Plaintiff Jose Gomez testified that he was under the impression that the 60 weeks cushioning he received was simply money for coming to Little Rock and that it had nothing to do with the 160 weeks of cushioning that he understood he was supposed to get. Further, he did not know that by cashing the check for 60 weeks that he was giving up his right to 160 weeks of cushioning. Deposition of Jose Gomez, pp. 13-14.
Plaintiff Abel Enriquez testified that he became aware of the CWA grievance through shoptalk after he was already in Little Rock. Deposition of Abel Enriquez, pp. 6-12.
Plaintiff Charles Southall testified that his understanding was that he was entitled to 160 weeks of pay and that his check for $14,080 was only a portion of that amount. Deposition of Charles Southall, pp. 19-25.
Plaintiff Rayburn Page testified that he received a check upon his transfer but that he thought it was only a partial payment on the 160 weeks of cushioning under Article 17. Further, he took no action on the matter because he knew that the CWA had filed a grievance. It was not until after the institution of this lawsuit that he discussed the matter with Mr. Sierra, a CWA representative. Deposition of Rayburn Page, pp. 16-19.
Plaintiffs argue that Mr. Page was not asked about the status of the arbitration or what he knew about it or when he had ever known that the CWA refused to process his grievance through arbitration. Further, Mr. Page simply testified that he knew he might have to sue AT&T and begin soliciting others, but he was not asked about when he intended to do that, whether he was waiting on the outcome of his arbitration demand, or even if he understood how the lawsuit and arbitration impacted each other.

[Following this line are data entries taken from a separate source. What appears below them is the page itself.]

-- ==== Sys2Proof/Machine/System.lean ====
section
/-! DEFINITION. Launch, region and system instructions (spec/18 R387-R410, spec/08 R185-R190, spec/16 R351-R361). -/

namespace Sys2Proof.Machine

/-! ## Shared -/

/-- The mask operand: bits [23:0] (R388). -/
def Cx.maskOf (c : Cx) (t : Tail) (b : MaskSrc) : BitVec 24 :=
  match b with
  | .zero => 0
  | .lit =>
    match t with
    | .lit v _ => v.setWidth 24
    | _ => 0
  | .s n => (c.rd.scalar n.val).setWidth 24

/-- The names of a mask, ascending. -/
def maskNames (m : BitVec 24) : List Nat := (List.range 24).filter fun n => m.getLsbD n

/-- The names of a mask operand must be in scope (R177, R388). -/
def maskChecks (t : Tail) (b : MaskSrc) (ck : Checks) : Checks := { ck with names := fun c => maskNames (c.maskOf t b) }

/-- The group is divided: ILLCONV (R189, R403). -/
def wholeChecks : Checks := { Checks.none with illconv := fun c => c.g.inSplits }

/-- Adds an effect to the open region. -/
def Cx.hold (c : Cx) (e : Effect) : Cx :=
  { c with g := c.g.onRegion fun r => { r.touch with effects := r.effects ++ [e] } }

/-- The group with its complete accesses counted, and a release of an effect from it (R111). -/
def Cx.release (c : Cx) (e : Effect) : Cx :=
  let g := c.g.settle c.s
  { c with g := g, s := c.s.addRelease (releaseOf g c.k e) }

/-- A word whose fixed fields are illegal traps before every other check. -/
def staticWord (i : Instr) (bad : Option Nat) (ck : Checks) (s : State) (body : Cx → State) : Out :=
  match bad with
  | none => issue i ck s body
  | some info =>
    match cx? i s with
    | none => .fault .noUnit
    | some c => .next (c.raise causeIllegal info)

/-! ## LAUNCH, WAITCHILD -/

/-- Ids of a context that no new grid may take: live grids, children whose status a team holds, and launches that are released
or held (R414). -/
def idsTaken (s : State) (ctx : Nat) : List Nat :=
  let launches (es : List Effect) : List Nat := es.filterMap fun e => match e with
    | .launch l => some l.id
    | _ => none
  ((s.work.grids.filter fun g => g.2.ctx == ctx).map fun g => g.2.id) ++
    launches ((s.work.releases.filter fun r => r.ctx == ctx).map Release.eff) ++
    ((s.work.dlq.flatMap Prod.snd).filter fun l => l.ctx == ctx).map DevLaunch.id ++
    ((s.work.groups.filter fun g => g.2.info.ctx == ctx).flatMap fun g => ((g.2.region.map Region.launchIds).getD [])) ++
    (((s.work.teams.map Prod.snd).filter fun t => t.ctx == ctx) ++
      (s.work.saved.filter fun x => x.ctx == ctx).map Saved.team).flatMap fun t => t.children.map Child.id

/-- The next grid id of a context: ids count upward, skipping 0 and those taken (R414). -/
def freshId (s : State) (ctx : Nat) : Nat × State :=
  let used := idsTaken s ctx
  let start := ((s.ctx? ctx).map Ctx.nextId).getD 1
  let try' (i : Nat) : Nat := (start + i) % 2 ^ 32
  let id := (((List.range (used.length + 2)).map try').find? fun n => n != 0 && !used.contains n).getD start
  (id, s.onWork fun w => { w with ctxs := NMap.adjust w.ctxs ctx fun c => { c with nextId := (id + 1) % 2 ^ 32 } })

[9] Apparently, this letter was written exactly 60 days after AT&T initially denied the grievance filed by the CWA.
[10] Even giving the plaintiffs the benefit of all possible doubt, the Court notes that the absolute latest their cause of action could have accrued would have been in August 1994 when they were all transferred to Little Rock and had all received checks representing only sixty weeks of cushioning. Six months from that date would have been sometime in February 1995, which would have still rendered the instant lawsuit untimely.

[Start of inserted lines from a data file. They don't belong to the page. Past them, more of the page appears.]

/-- A region holds buffer entries or holds that another group may wait for (R84). -/
def mayGive (g : Group) : Bool :=
  match g.region with
  | none => false
  | some r =>
    !g.proxied && !g.committing && !(r.buf.isEmpty && r.holds.isEmpty && r.tiles.isEmpty)

/-- The other groups of a core that a group which has waited 4,096 cycles for its budget makes seam (R84). -/
def seamVictims (s : State) (k : Nat) : List Nat :=
  match s.group? k with
  | none => []
  | some g =>
    let late := g.splits.any fun sp => sp.hold == some .budget &&
      decide (4096 ≤ s.clock.cycle - sp.waitStart.getD s.clock.cycle)
    if late then ((s.groupsOf (coreOf k)).filter fun e => e.1 != k && mayGive e.2).map Prod.fst else []

/-- SEAM_WAIT_TIMEOUT (R84). -/
def execSeamWaitTimeout (k : Nat) (s : State) : Out :=
  .next ((seamVictims s k).foldl (fun s v => startCommit s v .seam) s)

/-! ## Releases -/

/-- The side log holds an entry of a group; of groups that have gone, one of the grid (R60). -/
def slogOfGroup (s : State) (group grid : Nat) : Bool :=
  (s.vm.slog.flatMap Prod.snd ++ s.vm.ownerless.flatMap Prod.snd).any fun e =>
    e.group == group && (group != nobody || e.grids.contains grid)

/-- The greatest GWCT that a release waits for (R103, R111). -/
def Release.horizonNow (r : Release) : Nat := (r.wait.map Outstanding.gwct).foldl max r.horizon

/-- A release can go out: its group is not saved, its group's accesses are complete and DTIME is past its HORIZON; an arrival needs only the accesses,
and copies leave in their order,
as their core's copy queue has room (R109, R111, R113, R126, R144). -/
def releaseDue (s : State) (n : Nat) : Bool :=
  match s.work.releases[n]? with
  | none => false
  | some r =>
    let clear := (r.wait.all (Outstanding.isDone s)) && !slogOfGroup s r.group r.grid
    match r.eff with
    | .arrive _ => clear && !(s.work.saved.any fun x => x.teamKey == r.team)
    | .copy c => clear && decide (r.group < savedBase) && (s.team? c.team).isSome && decide (r.horizonNow < s.clock.dtime) &&
        decide ((queueOps (s.queues c.core).copy).length < 64) &&
        !((s.work.releases.take n).any fun x => x.group == r.group && (match x.eff with
          | .copy _ => true
          | _ => false))
    | _ => clear && decide (r.group < savedBase) && decide (r.horizonNow < s.clock.dtime)

/-- One more group of a grid has signalled (R399). -/
def countSignal (s : State) (gk : Nat) : State := s.onGrid gk fun g => { g with signals := g.signals + 1 }

/-- A released effect takes place (R111, R113, R397, R399, R401). -/
def doRelease (s : State) (r : Release) : State :=
  match r.eff with
  | .launch l => s.onWork fun w => { w with dlq := NMap.set w.dlq r.die (((NMap.get? w.dlq r.die).getD []) ++ [l]) }
  | .spawn e rs => trayAdd s r.die r.ctx e rs
  | .pathSpawn e rs =>
    (trayAdd s r.die r.ctx e rs).onGroup r.group fun g =>
      if g.info.grid = r.grid ∧ g.path.st = .leaving then { g with path := { g.path with st := .none } } else g
  | .signal => countSignal s r.grid
  | .copy c => enqueueCopy s c
  | .arrive k => countArrival s r.team r.group k
  | .exited done =>
    let s := s.onGrid r.grid fun g => { g with horizon := max g.horizon r.horizonNow }
    if done then s else countSignal s r.grid
  | .kpush _ _ | .copyArrive _ => s

/-- Takes a release out of the list and lets it act. -/
def releaseAt (s : State) (n : Nat) : State :=
  match s.work.releases[n]? with
  | none => s
  | some r => doRelease (s.onWork fun w => { w with releases := w.releases.eraseIdx n }) r

/-- EFFECT_RELEASE (R111): release `n` of those that wait. -/
def execEffectRelease (n : Nat) (s : State) : Out := .next (if releaseDue s n then releaseAt s n else s)

/-- BARRIER_ARRIVAL_COUNT (R113, R337): release `n`, an arrival. -/
def execBarrierArrivalCount (n : Nat) (s : State) : Out :=
  let arrival := match (s.work.releases[n]?).map Release.eff with
    | some (.arrive _) => true
    | _ => false
  .next (if arrival && releaseDue s n then releaseAt s n else s)

/-- A tray's timer: values below 64 act as 64 (R426). -/
def trayTimer (s : State) (t : Tray) : Nat :=
  match findTray s t.ctx t.entry with
  | some h => max 64 (trayField h 383 368)
  | none => 64

/-- The timer of tray `n` has expired: it runs from its oldest record, and not while the context is halted (R354, R427). -/
def trayDue (s : State) (n : Nat) : Bool :=
  match s.work.trays[n]? with
  | none => false
  | some t =>
    match t.recs with
    | [] => false
    | r :: _ => !ctxHalted s t.ctx && (decide (trayTimer s t ≤ s.clock.cycle - r.written) || decide (32 ≤ t.recs.length))

/-- TRAY_TIMER_EXPIRY (R354, R427): tray `n` issues a partial group. -/
def execTrayTimerExpiry (n : Nat) (s : State) : Out :=
  .next <|
    match s.work.trays[n]? with
    | none => s
    | some t => if trayDue s n then trayIssue s t else s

[11] Plaintiffs characterize the IBEW negotiations and contract as illegal because under the Labor Management Relations Act, the "contract-bar" rule prohibits transfer of the exclusive recognition of one bargaining agent to someone else. Under the contract-bar rule, a collective bargaining agreement protects an existing bargaining relationship from challenge for the contract term. The rule also bars employers from repudiating the contract or withdrawing recognition of a union for the contract term (in the case here, the CWA contract term was for three years commencing May 31, 1992). Plaintiffs argue, therefore, that AT&T's contract with the IBEW in June 1993 violated the contract-bar rule and that AT&T's actions were ultra vires. NLRB v. Dominick's Finer Foods, 28 F.3d 678 (7th Cir.1994).